◆ **Task description**
A bare number is all that is needed: how many lines below contain the string "second"?

[Stored data]
/-- MOVSX sign-extends the low 8, 16 or 32 bits of a register; the forms the rule leaves undefined are illegal. -/
def Obligations.MovsxSignExtends : Prop :=
  MoveGives .movsx32_8 .base32 (fun b => ((b.setWidth 8).signExtend 32).setWidth 64) ∧
  MoveGives .movsx32_16 .base32 (fun b => ((b.setWidth 16).signExtend 32).setWidth 64) ∧
  MoveGives .movsx64_8 .base64 (fun b => (b.setWidth 8).signExtend 64) ∧
  MoveGives .movsx64_16 .base64 (fun b => (b.setWidth 16).signExtend 64) ∧
  MoveGives .movsx64_32 .base64 (fun b => (b.setWidth 32).signExtend 64) ∧
  (∀ dst src : RegNum,
    encodeFields (.mov32X dst src) = (⟨0xbc, dst, src, 0, 0⟩, none) ∧
    encodeFields (.movsx32_8 dst src) = (⟨0xbc, dst, src, 8, 0⟩, none) ∧
    encodeFields (.movsx32_16 dst src) = (⟨0xbc, dst, src, 16, 0⟩, none) ∧
    encodeFields (.mov64X dst src) = (⟨0xbf, dst, src, 0, 0⟩, none) ∧
    encodeFields (.movsx64_8 dst src) = (⟨0xbf, dst, src, 8, 0⟩, none) ∧
    encodeFields (.movsx64_16 dst src) = (⟨0xbf, dst, src, 16, 0⟩, none) ∧
    encodeFields (.movsx64_32 dst src) = (⟨0xbf, dst, src, 32, 0⟩, none)) ∧
  ∀ (f : Fields) (second : Option Fields),
    (f.opcode = 0xbc → f.offset = 32 → decode f second = .error .unknownEncoding) ∧
    (f.opcode = 0xb4 ∨ f.opcode = 0xb7 → f.offset ≠ 0 → decode f second = .error .unknownEncoding)

/-- LE, BE and BSWAP: each byte of the result on both hosts; bits above the width become 0. It rests on the spec's
own decision D18. -/
def Obligations.ByteSwapResults : Prop :=
  UnaryGives .le16 .base32 (fun e a v => v.toNat < 2 ^ 16 ∧
    ∀ k, k < 2 → byteOf v k = byteOf a (if e = .little then k else 1 - k)) ∧
  UnaryGives .le32 .base32 (fun e a v => v.toNat < 2 ^ 32 ∧
    ∀ k, k < 4 → byteOf v k = byteOf a (if e = .little then k else 3 - k)) ∧
  UnaryGives .le64 .base64 (fun e a v => v.toNat < 2 ^ 64 ∧
    ∀ k, k < 8 → byteOf v k = byteOf a (if e = .little then k else 7 - k)) ∧
  UnaryGives .be16 .base32 (fun e a v => v.toNat < 2 ^ 16 ∧
    ∀ k, k < 2 → byteOf v k = byteOf a (if e = .big then k else 1 - k)) ∧
  UnaryGives .be32 .base32 (fun e a v => v.toNat < 2 ^ 32 ∧
    ∀ k, k < 4 → byteOf v k = byteOf a (if e = .big then k else 3 - k)) ∧
  UnaryGives .be64 .base64 (fun e a v => v.toNat < 2 ^ 64 ∧
    ∀ k, k < 8 → byteOf v k = byteOf a (if e = .big then k else 7 - k)) ∧
  UnaryGives .bswap16 .base32 (fun _ a v => v.toNat < 2 ^ 16 ∧
    ∀ k, k < 2 → byteOf v k = byteOf a (1 - k)) ∧
  UnaryGives .bswap32 .base32 (fun _ a v => v.toNat < 2 ^ 32 ∧
    ∀ k, k < 4 → byteOf v k = byteOf a (3 - k)) ∧
  UnaryGives .bswap64 .base64 (fun _ a v => v.toNat < 2 ^ 64 ∧
    ∀ k, k < 8 → byteOf v k = byteOf a (7 - k))

/-- JA and JA32 set pc to pc + 1 + displacement, in the integers, and change nothing else. It rests on the spec's
own decision D8. -/
def Obligations.UnconditionalJumps : Prop :=
  ∀ s : State,
    (∀ off : Offset, exec (.ja off) s = .next { s with pc := s.pc + 1 + off.toInt }) ∧
    (∀ imm : Imm, exec (.ja32 imm) s = .next { s with pc := s.pc + 1 + imm.toInt })

/-- The 22 conditional jumps of class JMP: taken iff the condition of R262 holds; pc changes and nothing else. It
rests on the spec's own decisions D8 and D38. -/
def Obligations.ConditionalJumps64 : Prop :=
  Jumps64If .jeq64K .jeq64X (fun a b => a = b) ∧
  Jumps64If .jgt64K .jgt64X (fun a b => a.toNat > b.toNat) ∧
  Jumps64If .jge64K .jge64X (fun a b => a.toNat ≥ b.toNat) ∧
  Jumps64If .jset64K .jset64X (fun a b => a &&& b ≠ 0) ∧
  Jumps64If .jne64K .jne64X (fun a b => a ≠ b) ∧
  Jumps64If .jsgt64K .jsgt64X (fun a b => a.toInt > b.toInt) ∧
  Jumps64If .jsge64K .jsge64X (fun a b => a.toInt ≥ b.toInt) ∧
  Jumps64If .jlt64K .jlt64X (fun a b => a.toNat < b.toNat) ∧
  Jumps64If .jle64K .jle64X (fun a b => a.toNat ≤ b.toNat) ∧
  Jumps64If .jslt64K .jslt64X (fun a b => a.toInt < b.toInt) ∧
  Jumps64If .jsle64K .jsle64X (fun a b => a.toInt ≤ b.toInt)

◆ **Response area**
3